Task to complete -
Read the records below and report each line in which "ring" occurs.

Exercise material -
@[simp] theorem byteAlign_cfg (s : State) : (byteAlign s).cfg = s.cfg := rfl
@[simp] theorem byteAlign_ctrl (s : State) : (byteAlign s).ctrl = s.ctrl := rfl
@[simp] theorem byteAlign_status (s : State) : (byteAlign s).status = s.status := rfl
@[simp] theorem byteAlign_errInfo (s : State) : (byteAlign s).errInfo = s.errInfo := rfl
@[simp] theorem byteAlign_errOffset (s : State) : (byteAlign s).errOffset = s.errOffset := rfl
@[simp] theorem byteAlign_inLen (s : State) : (byteAlign s).inLen = s.inLen := rfl
@[simp] theorem byteAlign_res (s : State) : (byteAlign s).res = s.res := rfl
@[simp] theorem byteAlign_host (s : State) : (byteAlign s).host = s.host := rfl
@[simp] theorem byteAlign_rx (s : State) : (byteAlign s).rx = s.rx := rfl
@[simp] theorem byteAlign_inp (s : State) : (byteAlign s).inp = s.inp := rfl
@[simp] theorem byteAlign_inEpoch (s : State) : (byteAlign s).inEpoch = s.inEpoch := rfl
@[simp] theorem byteAlign_tile (s : State) : (byteAlign s).tile = s.tile := rfl
@[simp] theorem byteAlign_tileEpoch (s : State) : (byteAlign s).tileEpoch = s.tileEpoch := rfl
@[simp] theorem byteAlign_atlas (s : State) : (byteAlign s).atlas = s.atlas := rfl
@[simp] theorem byteAlign_atlasLen (s : State) : (byteAlign s).atlasLen = s.atlasLen := rfl
@[simp] theorem byteAlign_pal (s : State) : (byteAlign s).pal = s.pal := rfl
@[simp] theorem byteAlign_dur (s : State) : (byteAlign s).dur = s.dur := rfl
@[simp] theorem byteAlign_tags (s : State) : (byteAlign s).tags = s.tags := rfl
@[simp] theorem byteAlign_slices (s : State) : (byteAlign s).slices = s.slices := rfl
@[simp] theorem byteAlign_seq (s : State) : (byteAlign s).seq = s.seq := rfl
@[simp] theorem byteAlign_phase (s : State) : (byteAlign s).phase = s.phase := rfl
@[simp] theorem byteAlign_brStart (s : State) : (byteAlign s).brStart = s.brStart := rfl
@[simp] theorem byteAlign_brEnd (s : State) : (byteAlign s).brEnd = s.brEnd := rfl
@[simp] theorem byteAlign_brPos (s : State) : (byteAlign s).brPos = alignUp s.brPos := rfl
@[simp] theorem byteAlign_outPos (s : State) : (byteAlign s).outPos = s.outPos := rfl
@[simp] theorem byteAlign_outCap (s : State) : (byteAlign s).outCap = s.outCap := rfl
@[simp] theorem byteAlign_bfinal (s : State) : (byteAlign s).bfinal = s.bfinal := rfl
@[simp] theorem byteAlign_btype (s : State) : (byteAlign s).btype = s.btype := rfl
@[simp] theorem byteAlign_hlit (s : State) : (byteAlign s).hlit = s.hlit := rfl
@[simp] theorem byteAlign_hdist (s : State) : (byteAlign s).hdist = s.hdist := rfl
@[simp] theorem byteAlign_hclen (s : State) : (byteAlign s).hclen = s.hclen := rfl
@[simp] theorem byteAlign_clLens (s : State) : (byteAlign s).clLens = s.clLens := rfl
@[simp] theorem byteAlign_lens (s : State) : (byteAlign s).lens = s.lens := rfl
@[simp] theorem byteAlign_litTab (s : State) : (byteAlign s).litTab = s.litTab := rfl
@[simp] theorem byteAlign_distTab (s : State) : (byteAlign s).distTab = s.distTab := rfl
@[simp] theorem byteAlign_clTab (s : State) : (byteAlign s).clTab = s.clTab := rfl
@[simp] theorem byteAlign_clI (s : State) : (byteAlign s).clI = s.clI := rfl
@[simp] theorem byteAlign_lensN (s : State) : (byteAlign s).lensN = s.lensN := rfl
@[simp] theorem byteAlign_matchLen (s : State) : (byteAlign s).matchLen = s.matchLen := rfl
@[simp] theorem byteAlign_adlerA (s : State) : (byteAlign s).adlerA = s.adlerA := rfl
@[simp] theorem byteAlign_adlerB (s : State) : (byteAlign s).adlerB = s.adlerB := rfl
@[simp] theorem byteAlign_cur (s : State) : (byteAlign s).cur = s.cur := rfl
@[simp] theorem byteAlign_fileSize (s : State) : (byteAlign s).fileSize = s.fileSize := rfl
@[simp] theorem byteAlign_nframes (s : State) : (byteAlign s).nframes = s.nframes := rfl
@[simp] theorem byteAlign_width (s : State) : (byteAlign s).width = s.width := rfl
@[simp] theorem byteAlign_height (s : State) : (byteAlign s).height = s.height := rfl
@[simp] theorem byteAlign_depth (s : State) : (byteAlign s).depth = s.depth := rfl
@[simp] theorem byteAlign_bpp (s : State) : (byteAlign s).bpp = s.bpp := rfl
@[simp] theorem byteAlign_tkey (s : State) : (byteAlign s).tkey = s.tkey := rfl
@[simp] theorem byteAlign_frameIdx (s : State) : (byteAlign s).frameIdx = s.frameIdx := rfl
@[simp] theorem byteAlign_frameStart (s : State) : (byteAlign s).frameStart = s.frameStart := rfl
@[simp] theorem byteAlign_frameEnd (s : State) : (byteAlign s).frameEnd = s.frameEnd := rfl
@[simp] theorem byteAlign_chunksLeft (s : State) : (byteAlign s).chunksLeft = s.chunksLeft := rfl
@[simp] theorem byteAlign_chunkStart (s : State) : (byteAlign s).chunkStart = s.chunkStart := rfl
@[simp] theorem byteAlign_chunkEnd (s : State) : (byteAlign s).chunkEnd = s.chunkEnd := rfl
@[simp] theorem byteAlign_ctype (s : State) : (byteAlign s).ctype = s.ctype := rfl
@[simp] theorem byteAlign_q (s : State) : (byteAlign s).q = s.q := rfl
@[simp] theorem byteAlign_palK (s : State) : (byteAlign s).palK = s.palK := rfl
@[simp] theorem byteAlign_palLast (s : State) : (byteAlign s).palLast = s.palLast := rfl
@[simp] theorem byteAlign_palNew (s : State) : (byteAlign s).palNew = s.palNew := rfl
@[simp] theorem byteAlign_palCount (s : State) : (byteAlign s).palCount = s.palCount := rfl
@[simp] theorem byteAlign_celX (s : State) : (byteAlign s).celX = s.celX := rfl
@[simp] theorem byteAlign_celY (s : State) : (byteAlign s).celY = s.celY := rfl
@[simp] theorem byteAlign_celW (s : State) : (byteAlign s).celW = s.celW := rfl
@[simp] theorem byteAlign_celH (s : State) : (byteAlign s).celH = s.celH := rfl
@[simp] theorem byteAlign_tagI (s : State) : (byteAlign s).tagI = s.tagI := rfl
@[simp] theorem byteAlign_tagN (s : State) : (byteAlign s).tagN = s.tagN := rfl
@[simp] theorem byteAlign_sliceLabel (s : State) : (byteAlign s).sliceLabel = s.sliceLabel := rfl
@[simp] theorem byteAlign_flipL (s : State) : (byteAlign s).flipL = s.flipL := rfl
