-- ==== Sys2Proof/Laws/Fields.lean ====
section
/-! SUPPORT. Fields of whole bytes and of the reader's bits: what a field gives, and what it leaves; and the failure. -/

namespace Sys2Proof.Machine

open Sys2Proof.Safety

/-- A raised cause is the failure, whatever datapath registers the raising step has written. -/
theorem failsWith_raise {c : Cause} {s s' : State} {offset : Nat} (ho : errAddress c s' = offset)
    (hr : s'.res = s.res) (hc : s'.ctrl = s.ctrl) (hl : s'.inLen = s.inLen) (hi : s'.inp = s.inp)
    (he : s'.inEpoch = s.inEpoch) (hh : s'.host = s.host) (hx : s'.rx = s.rx) (hp : s'.cfg = s.cfg) :
    FailsWith c offset s (raise c s') :=
  ⟨failEntry c s', rfl, rfl, by rw [← ho]; rfl, rfl, rfl, ⟨rfl, rfl, rfl, rfl, rfl, rfl⟩, hr, hc, hl, hi, he, hh, hx, hp⟩

/-- The value of two runs of bits, the first the less significant. -/
theorem bitsValue_append (as bs : Bits) : bitsValue (as ++ bs) = bitsValue as + 2 ^ as.length * bitsValue bs := by
  induction as with
  | nil => simp [bitsValue]
  | cons a as ih => simp only [List.cons_append, bitsValue, ih, List.length_cons, pow_succ]; ring

/-- A field may be read in two parts. -/
theorem field_add {α : Type} (m n : Nat) (bs : Bits) (k : Nat → Bits → Except Reject α) :
    field (m + n) bs k = field m bs fun v bs => field n bs fun w bs => k (v + 2 ^ m * w) bs := by
  unfold field
  simp only [takeBits_eq]
  by_cases hm : bs.length < m
  · rw [if_pos (by omega), if_pos hm]
  · rw [if_neg hm]
    simp only [List.length_drop]
    by_cases hn : bs.length - m < n
    · rw [if_pos (by omega), if_pos hn]
    · rw [if_neg (by omega), if_neg hn]
      simp only [List.take_add, List.drop_drop]
      rw [bitsValue_append, List.length_take, min_eq_left (by omega)]

@[simp] theorem inBytes_length (s : State) (a n : Nat) : (inBytes s a n).length = n := by simp [inBytes]

theorem inBytes_succ (s : State) (a n : Nat) : inBytes s a (n + 1) = inByte s a :: inBytes s (a + 1) n := by
  simp only [inBytes, List.range_succ_eq_map, List.map_cons, List.map_map, Nat.add_zero]
  congr 1
  apply List.map_congr_left
  intro k _
  simp only [Function.comp_apply]
  congr 1
  omega

theorem inBytes_append (s : State) (a m n : Nat) :
    inBytes s a (m + n) = inBytes s a m ++ inBytes s (a + m) n := by
  induction m generalizing a with
  | zero => simp [inBytes]
  | succ m ih =>
    rw [show m + 1 + n = (m + n) + 1 by omega, inBytes_succ, ih, inBytes_succ, List.cons_append]
    congr 2
    congr 1
    omega

theorem bitsOfBytes_append (l m : List Byte) : bitsOfBytes (l ++ m) = bitsOfBytes l ++ bitsOfBytes m := by
  induction l with
  | nil => rfl
  | cons b l ih => simp [bitsOfBytes, ih]

/-- A field of 8 bits is the next byte. -/
theorem field8_inBytes {α : Type} (s : State) (a n : Nat) (k : Nat → Bits → Except Reject α) :
    field 8 (bitsOfBytes (inBytes s a (n + 1))) k = k (inByte s a).toNat (bitsOfBytes (inBytes s (a + 1) n)) := by
  rw [inBytes_succ]
  simp only [bitsOfBytes, field_bitsOf]
  rw [Nat.mod_eq_of_lt (inByte s a).isLt]

/-- A field of 16 bits is a little-endian u16 (20_memory.md R78). -/
theorem field16_inBytes {α : Type} (s : State) (a n : Nat) (k : Nat → Bits → Except Reject α) :
    field 16 (bitsOfBytes (inBytes s a (n + 2))) k = k (u16le s a) (bitsOfBytes (inBytes s (a + 2) n)) := by
  rw [show (16 : Nat) = 8 + 8 from rfl, field_add, field8_inBytes, field8_inBytes]
  rfl

/-- A field of 32 bits is a little-endian u32 (20_memory.md R78). -/
theorem field32_inBytes {α : Type} (s : State) (a n : Nat) (k : Nat → Bits → Except Reject α) :
    field 32 (bitsOfBytes (inBytes s a (n + 4))) k = k (u32le s a) (bitsOfBytes (inBytes s (a + 4) n)) := by
  rw [show (32 : Nat) = 16 + 16 from rfl, field_add, field16_inBytes, field16_inBytes]
  congr 1
  simp only [u16le, u32le]
  ring

/-- Passing over whole bytes. -/
theorem skip_inBytes {α : Type} (s : State) (a m n : Nat) (k : Bits → Except Reject α) :
    skip (8 * m) (bitsOfBytes (inBytes s a (m + n))) k = k (bitsOfBytes (inBytes s (a + m) n)) := by
  rw [inBytes_append, bitsOfBytes_append]
  have hl : (bitsOfBytes (inBytes s a m)).length = 8 * m := by simp
  unfold skip
  rw [if_neg (by simp), List.drop_left' hl]

/-- Passing over whole bytes, at any spelling of the widths. -/
theorem skip_inBytes_of {α : Type} (s : State) (a m n : Nat) {w l : Nat} (k : Bits → Except Reject α) (hw : w = 8 * m)
    (hl : l = m + n) : skip w (bitsOfBytes (inBytes s a l)) k = k (bitsOfBytes (inBytes s (a + m) n)) := by
  subst hw hl; exact skip_inBytes s a m n k

/-- A label of whole bytes. -/
theorem takeBytes_inBytes (s : State) (a m n : Nat) :
    takeBytes m (bitsOfBytes (inBytes s a (m + n))) = some (inBytes s a m, bitsOfBytes (inBytes s (a + m) n)) := by
  rw [inBytes_append, bitsOfBytes_append]
  have := takeBytes_bitsOfBytes (inBytes s a m) (bitsOfBytes (inBytes s (a + m) n))
  rwa [inBytes_length] at this

/-- A field that does not fit its bytes is refused. -/
theorem field_short {α : Type} {n : Nat} {bs : Bits} (k : Nat → Bits → Except Reject α) (h : bs.length < n) :
    field n bs k = .error .short := by
  unfold field; rw [takeBits_eq, if_pos h]

/-- Too few bytes for a label are refused. -/
theorem takeBytes_none {n : Nat} {bs : Bits} (h : bs.length < 8 * n) : takeBytes n bs = none := by
  cases hr : takeBytes n bs with
  | none => rfl
  | some p => have := (takeBytes_some (l := p.1) (rest := p.2) hr).2; omega

/-- A field of the reader's bits is the sum of its bits (00_scope.md R15). -/
theorem bitsValue_take_bitStream (s : State) (n : Nat) (h : n ≤ avail s) :
    bitsValue ((bitStream s).take n) = streamField s s.brPos n := by
  have key : ∀ (f : Nat → Bool) (m : Nat), bitsValue ((List.range m).map f) = ∑ k ∈ Finset.range m, (f k).toNat * 2 ^ k := by
    intro f m
    induction m with
    | zero => rfl
    | succ m ih =>
      rw [List.range_succ, List.map_append, bitsValue_append, ih, Finset.sum_range_succ]
      simp [bitsValue]; ring
  unfold bitStream streamField
  rw [← List.map_take, List.take_range, min_eq_left h, key]

/-- The reader's bits after the first `n`. -/
theorem drop_bitStream (s : State) (n : Nat) : (bitStream s).drop n = bitStream (advanceBits n s) := by
  unfold bitStream
  rw [avail_advanceBits, ← List.map_drop]
  apply List.ext_getElem
  · simp
  · intro i h1 h2
    simp only [List.getElem_map, List.getElem_drop, List.getElem_range]
    simp only [streamBit, advanceBits]
    rw [show s.brPos + (n + i) = s.brPos + n + i by omega]
    rfl

/-- A field of the reader's bits. -/
theorem field_bitStream {α : Type} (s : State) (n : Nat) (k : Nat → Bits → Except Reject α) (h : n ≤ avail s) :
    field n (bitStream s) k = k (streamField s s.brPos n) (bitStream (advanceBits n s)) := by
  unfold field
  rw [takeBits_eq, if_neg (by simpa using h), bitsValue_take_bitStream s n h, drop_bitStream]

/-- After a symbol is decoded from the reader's bits, the bits left are the reader's bits past its codeword. -/
theorem decodeSymbol_bitStream {s : State} {T : Table} {sym : Nat} {rest : Bits}
    (h : decodeSymbol T (bitStream s) = .ok (sym, rest)) :
    rest.length ≤ avail s ∧ rest = bitStream (advanceBits (avail s - rest.length) s) := by
  obtain ⟨⟨n, h1, h2, rfl, h4⟩, -⟩ := decodeFrom_ok h
  simp only [List.length_drop, bitStream_length] at *
  refine ⟨by omega, ?_⟩
  rw [drop_bitStream, show avail s - (avail s - n) = n by omega]

/-- A symbol's token, with its extra bits read from the reader's bits. -/
theorem decodeRow_bitStream {s : State} {n : Nat} (mk : Nat → Instr) (h : n ≤ avail s) :
    decodeRow (n, mk) (bitStream s) = .ok (mk (streamField s s.brPos n), bitStream (advanceBits n s)) :=
  field_bitStream s n _ h

/-- A symbol whose extra bits are cut off is refused. -/
theorem decodeRow_short {n : Nat} {bs : Bits} (mk : Nat → Instr) (h : bs.length < n) :
    decodeRow (n, mk) bs = .error .short :=
  field_short _ h

/-- A field of the reader's bits lies below its width. -/
theorem streamField_lt (s : State) (n : Nat) (h : n ≤ avail s) : streamField s s.brPos n < 2 ^ n := by
  rw [← bitsValue_take_bitStream s n h]
  have := bitsValue_lt ((bitStream s).take n)
  rwa [List.length_take, bitStream_length, min_eq_left h] at this

end Sys2Proof.Machine
end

Exercise answer -
  | cons a as ih => simp only [List.cons_append, bitsValue, ih, List.length_cons, pow_succ]; ring
  ring
      simp [bitsValue]; ring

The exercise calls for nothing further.